Data-driven algorithms are used to inform decision making in a growing number of socially impactful domains, including criminal justice, finance, education, and hiring (O’Neil, 2016). The increasing influence of these systems has prompted a corresponding increase in public concern over their potential to produce discriminatory outputs. There is ample evidence that such concerns are well founded: algorithmic models used to generate criminal recidivism predictions (Larson et al., 2016; Chouldechova, 2017), employment advertising (Datta et al., 2015), and web product pricing (Valentino-DeVries et al., 2012) have all been shown to discriminate based on protected attributes (e.g. race or gender).
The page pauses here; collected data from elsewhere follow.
/-- A half-cycle that completes, from the sampled state `u` to `t`. -/
structure HalfCycleDone (rem : Nat) (half : Half) (cont : Cont) (u t : State) : Prop where
  room : half = .lo → u.cnt < u.params.cntMax
  ends : HalfCycleEnds rem half cont (responderCalls half u) u t
  dout : t.dout = dataAfter u
  hist : t.hist = u.hist ++ recordOf half u
  snap : t.snap = snapAfter u

/-- A half-cycle that stops the core, from the sampled state `u` to `t`: inside a call a party re-enters
from (R264), or at the end of a cycle with no next counter value (R152, R263). -/
structure HalfCycleStops (half : Half) (u t : State) : Prop where
  fsm   : t.fsm = .stopped
  mark  : t.mark ≠ .none
  same  : SameRegisters u t
  rst   : t.rst = u.rst
  cnt   : t.cnt = u.cnt ∨ (half = .lo ∧ t.cnt = u.cnt + 1)
  hist  : t.hist = u.hist ∨ t.hist = u.hist ++ recordOf half u
  trace : u.trace <+: t.trace
  dout  : t.dout = u.dout ∨ t.dout = dataAfter u
  overflow : Quiet u → half = .lo ∧ u.params.cntMax ≤ u.cnt ∧ t.mark = .fault .cntOverflow ∧
    t.cnt = u.cnt ∧ t.trace = u.trace ∧ t.hist = u.hist ++ recordOf half u ∧ t.dout = dataAfter u ∧
    t.prevRd = u.snap.rd ∧ t.prevWr = u.snap.wr ∧ t.dir = holdDir u.snap ∧ t.snap = snapAfter u

/-- Everything a half-cycle can do, whatever its class: it always answers a next state, in which it has
completed or has stopped the core. -/
theorem halfCycle_cases {u : State} {rem : Nat} {half : Half} {cont : Cont} (h : u.fsm = .run rem half cont) :
    ∃ t, exec (classify u.snap u.prevRd u.prevWr) u = .next t ∧
      (HalfCycleDone rem half cont u t ∨ HalfCycleStops half u t) := by
  obtain ⟨b, hb, e, d, k, hgo | ⟨q, why, hhalt⟩⟩ := exec_classify h
  · generalize hv : ({ u with
        dir := d
        dout := dataAfter u
        hist := u.hist ++ recordOf half u
        snap := snapAfter u
        env := e } : State) = v at hgo
    obtain ⟨t, h1, h2, h3, ⟨hc, room, ends⟩ | ⟨hc, stop⟩⟩ := closeHalf_cases rem half cont v
    · refine ⟨t, by rw [hb, hgo, phaseThen_go, hc]; rfl, .inl ?_⟩
      subst hv
      exact
        { room := room, dout := h1, hist := h2, snap := h3
          ends :=
            { fsm := ends.fsm, prevRd := ends.prevRd.trans (snapAfter_rd u),
              prevWr := ends.prevWr.trans (snapAfter_wr u), dir := ends.dir.trans (by simp),
              cnt := ends.cnt, trace := ends.trace, rst := ends.rst, clk := ends.clk, int := ends.int,
              nmi := ends.nmi, ht := ends.ht, dbg := ends.dbg, sink := ends.sink, mark := ends.mark,
              params := ends.params, commands := ends.commands.trans k.commands,
              pins := ends.pins.trans k.pins, pinsNow := ends.pinsNow.trans k.pinsNow,
              replies := by
                refine ends.replies.trans ?_
                rw [Nat.zero_add, ← List.drop_drop, ← k.replies] } }
    · refine ⟨t, by rw [hb, hgo, phaseThen_go, hc]; rfl, .inr ?_⟩
      subst hv
      obtain ⟨hlo, f, hdir, hrd, hwr, hrst, same, hwhy⟩ := stop
      refine
        { fsm := f, rst := hrst, hist := .inr h2, dout := .inr h1
          mark := ?_, cnt := ?_, trace := ?_, overflow := ?_
          same :=
            { clk := same.clk, int := same.int, nmi := same.nmi, ht := same.ht, dbg := same.dbg,
              sink := same.sink, params := same.params, env := same.env.imp' _ fun _ => k.trans } }
      · rcases hwhy with ⟨-, m, -⟩ | ⟨-, -, ⟨w, m⟩, -⟩ <;> simp [m]
      · rcases hwhy with ⟨-, -, c, -⟩ | ⟨-, -, -, c, -⟩
        · exact .inl c
        · exact .inr ⟨hlo, c⟩
      · rcases hwhy with ⟨-, -, -, tr⟩ | ⟨-, -, -, -, tr⟩
        · rw [tr]
        · exact tr
      · intro n
        rcases hwhy with ⟨mx, m, c, tr⟩ | ⟨-, q, -⟩
        · exact ⟨hlo, mx, m, c, tr, h2, h1, hrd.trans (snapAfter_rd u), hwr.trans (snapAfter_wr u),
            hdir.trans (by simp [holdDir]), h3⟩
        · exact absurd (n.keep (t := { u with
            dir := d, dout := dataAfter u, hist := u.hist ++ recordOf half u, snap := snapAfter u,
            env := e }) k rfl rfl) q
  · refine ⟨_, by rw [hb, hhalt, phaseThen_halt, phaseState_halt], .inr ?_⟩
    exact
      { fsm := rfl, mark := by simp, rst := rfl, cnt := .inl rfl, hist := .inl rfl, dout := .inl rfl,
        trace := List.prefix_rfl, overflow := fun n => absurd n q,
        same :=
          { clk := rfl, int := rfl, nmi := rfl, ht := rfl, dbg := rfl, sink := rfl, params := rfl,
            env := ⟨_, k⟩ } }

/-! The step in each state of FSM. -/

theorem step_run {s : State} {rem : Nat} {half : Half} {cont : Cont} (h : s.fsm = .run rem half cont) :
    step s = exec (decodeKey (class6 (openHalf half s))) (openHalf half s) := by
  simp [step, fetch, h]

theorem step_stopped {s : State} (h : s.fsm = .stopped) : step s = noStep s := by
  simp [step, fetch, h]

theorem fetch_between {s : State} (h : s.fsm = .off ∨ s.fsm = .idle) : fetch s = fetchCommand s := by
  rcases h with h | h <;> simp [fetch, h]

theorem step_waiting {s : State} (h : s.fsm = .off ∨ s.fsm = .idle) (hc : s.env.commands = []) :
    step s = .next s := by
  simp [step, fetch_between h, fetchCommand, hc]

theorem step_command {s : State} {w : CmdWord} {ws : List CmdWord} {i : Instr}
    (h : s.fsm = .off ∨ s.fsm = .idle) (hc : s.env.commands = w :: ws) (hd : decodeCommand w = .instr i) :
    step s = exec i (popCommand s) := by
  simp [step, fetch_between h, fetchCommand, hc, hd]

theorem step_reserved {s : State} {w : CmdWord} {ws : List CmdWord} {why : Reserved}
    (h : s.fsm = .off ∨ s.fsm = .idle) (hc : s.env.commands = w :: ws)
    (hd : decodeCommand w = .reserved why) :
    step s = .next (refuse .reservedEncoding (popCommand s)) := by
  simp [step, fetch_between h, fetchCommand, hc, hd]

/-- The sampled state: what steps 1 and 2 leave of every element but CLK, SNAP and the inputs. -/
theorem openHalf_eq (half : Half) (s : State) :
    ∃ clk snap env, openHalf half s = { s with clk := clk, snap := snap, env := env } ∧
      clk = (half == .hi) ∧ env.commands = s.env.commands ∧ env.replies = s.env.replies ∧
      env.pins = s.env.pins.tail ∧ env.pinsNow = nextPins (driveClock half s) :=
  ⟨_, _, _, rfl, by cases half <;> rfl, rfl, rfl, rfl, rfl⟩

@[simp] theorem openHalf_fsm (half : Half) (s : State) : (openHalf half s).fsm = s.fsm := rfl
@[simp] theorem openHalf_rst (half : Half) (s : State) : (openHalf half s).rst = s.rst := rfl
@[simp] theorem openHalf_int (half : Half) (s : State) : (openHalf half s).int = s.int := rfl
@[simp] theorem openHalf_nmi (half : Half) (s : State) : (openHalf half s).nmi = s.nmi := rfl
@[simp] theorem openHalf_dir (half : Half) (s : State) : (openHalf half s).dir = s.dir := rfl
@[simp] theorem openHalf_dout (half : Half) (s : State) : (openHalf half s).dout = s.dout := rfl
@[simp] theorem openHalf_prevRd (half : Half) (s : State) : (openHalf half s).prevRd = s.prevRd := rfl
@[simp] theorem openHalf_prevWr (half : Half) (s : State) : (openHalf half s).prevWr = s.prevWr := rfl
@[simp] theorem openHalf_cnt (half : Half) (s : State) : (openHalf half s).cnt = s.cnt := rfl
@[simp] theorem openHalf_ht (half : Half) (s : State) : (openHalf half s).ht = s.ht := rfl
@[simp] theorem openHalf_dbg (half : Half) (s : State) : (openHalf half s).dbg = s.dbg := rfl
@[simp] theorem openHalf_sink (half : Half) (s : State) : (openHalf half s).sink = s.sink := rfl
@[simp] theorem openHalf_hist (half : Half) (s : State) : (openHalf half s).hist = s.hist := rfl
@[simp] theorem openHalf_trace (half : Half) (s : State) : (openHalf half s).trace = s.trace := rfl
@[simp] theorem openHalf_mark (half : Half) (s : State) : (openHalf half s).mark = s.mark := rfl
@[simp] theorem openHalf_params (half : Half) (s : State) : (openHalf half s).params = s.params := rfl
@[simp] theorem openHalf_clk (half : Half) (s : State) : (openHalf half s).clk = (half == .hi) := by
  cases half <;> rfl
@[simp] theorem openHalf_snap_rd (half : Half) (s : State) : (openHalf half s).snap.rd = (nextPins s).rd := rfl
@[simp] theorem openHalf_snap_wr (half : Half) (s : State) : (openHalf half s).snap.wr = (nextPins s).wr := rfl
@[simp] theorem openHalf_snap_mreq (half : Half) (s : State) :
    (openHalf half s).snap.mreq = (nextPins s).mreq := rfl
@[simp] theorem openHalf_snap_iorq (half : Half) (s : State) :
    (openHalf half s).snap.iorq = (nextPins s).iorq := rfl
@[simp] theorem openHalf_snap_rst (half : Half) (s : State) : (openHalf half s).snap.rst = s.rst := rfl

/-- No half-cycle stops a quiet core that has room in its counter. -/
theorem HalfCycleStops.not_quiet {half : Half} {u t : State} (st : HalfCycleStops half u t)
    (room : half = .lo → u.cnt < u.params.cntMax) : ¬ Quiet u := by
  intro q
  obtain ⟨hlo, hmax, -⟩ := st.overflow q
  have := room hlo
  omega

/-! Runs of several steps. -/

theorem run_succ (M : Host.Core) (k : Nat) {s u : M.State} (h : M.step s = .next u) :
    M.run (k + 1) s = M.run k u := by
  simp only [Host.Core.run]; rw [h]

theorem run_of_succ (M : Host.Core) (k : Nat) {s t : M.State} (h : M.run (k + 1) s = .next t) :
    ∃ u, M.step s = .next u ∧ M.run k u = .next t := by
  simp only [Host.Core.run] at h
  cases hs : M.step s with
  | next u => rw [hs] at h; exact ⟨u, rfl, h⟩
  | fault r => rw [hs] at h; cases h
  | refused r => rw [hs] at h; cases h

/-- A run of k + 1 steps is a step and a run of k. -/
theorem runSteps_succ {s u : State} (h : step s = .next u) (k : Nat) : runSteps (k + 1) s = runSteps k u :=
  run_succ Sys2Proof.core k h

theorem runSteps_of_succ {k : Nat} {s t : State} (h : runSteps (k + 1) s = .next t) :
    ∃ u, step s = .next u ∧ runSteps k u = .next t :=
  run_of_succ Sys2Proof.core k h

/-- In STOPPED a run gets no further. -/
theorem runSteps_stopped {k : Nat} {s t : State} (hf : s.fsm = .stopped) (h : runSteps k s = .next t) :
    t = s := by
  cases k with
  | zero => cases h; rfl
  | succ k =>
    obtain ⟨u, hu, -⟩ := runSteps_of_succ h
    rw [step_stopped hf] at hu
    exact absurd hu (noStep_ne_next _ _)

/-! A command's meaning in OFF and in IDLE, all commands at once. -/

theorem isCommand_of_decode {w : CmdWord} {i : Instr} (h : decodeCommand w = .instr i) :
    i.isCommand = true := by
  rw [← cmdWord_fields w, decodeCommand_cmdWord] at h
  split_ifs at h <;> cases h <;> rfl

theorem exec_off {i : Instr} (hi : i.isCommand = true) {s : State} (h : s.fsm = .off) :
    exec i s = .next (if i = .init then startReset (idleStep s) else refuse .notConstructed s) := by
  cases i <;> simp [Instr.isCommand] at hi <;>
    simp [exec, execInit, execAdvance, execReset, execSeth, execClrh, execSetdbg, execSetsink, execClrsink,
      acceptIdle_off h, acceptOff_off h]

end Sys2Proof.Machine
end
Discriminatory behavior is not a deliberate feature of these systems, but rather the result of biases present in the input data used to train the systems (Calders and Žliobaitė, 2013). A key hurdle for industrial applications of machine learning models is thus to determine whether the raw input data used to train the model contains discriminatory bias. This question is not straightforward: there are many ways to quantify bias, and many subtleties to consider when interpreting the results of such measurements. In light of this difficulty, we present a case study which examines the ability of six different fairness metrics to detect unfair bias in predictions generated by models trained on datasets containing known, artificial bias.
Our contributions are threefold. First, we frame the problem of bias detection as a causal inference problem with observational data. This framing highlights the subtleties that accompany causal studies using observational data, and emphasizes the parallels between those challenges and the difficulties associated with measuring fairness in machine learning settings. Second, we investigate the performance of six different fairness metrics under conditions of varying dataset bias. Specifically, we examine the consequences of making conclusions based on these metrics in the presence of uncertainty about the causal origins of bias in the dataset. Finally, based on these potential consequences we present a set of recommended best practices to guide fairness metric selection.
2. Related Work
The literature on fairness in machine learning is broadly categorized by three (often overlapping) goals: to quantify the degree of unfair bias present in data or model predictions (Feldman et al., 2015; Hardt et al., 2016; Zliobaite, 2015b; Dwork et al., 2012; Romei and Ruggieri, 2014), to remove unfair bias from data or model predictions (Feldman et al., 2015; Zemel et al., 2013), and to develop machine learning algorithms which include fairness constraints (Zemel et al., 2013; Kamishima et al., 2012; Zafar et al., 2015; Calders and Verwer, 2010). A primary question for all three approaches is: “How should ‘fairness’ be defined?”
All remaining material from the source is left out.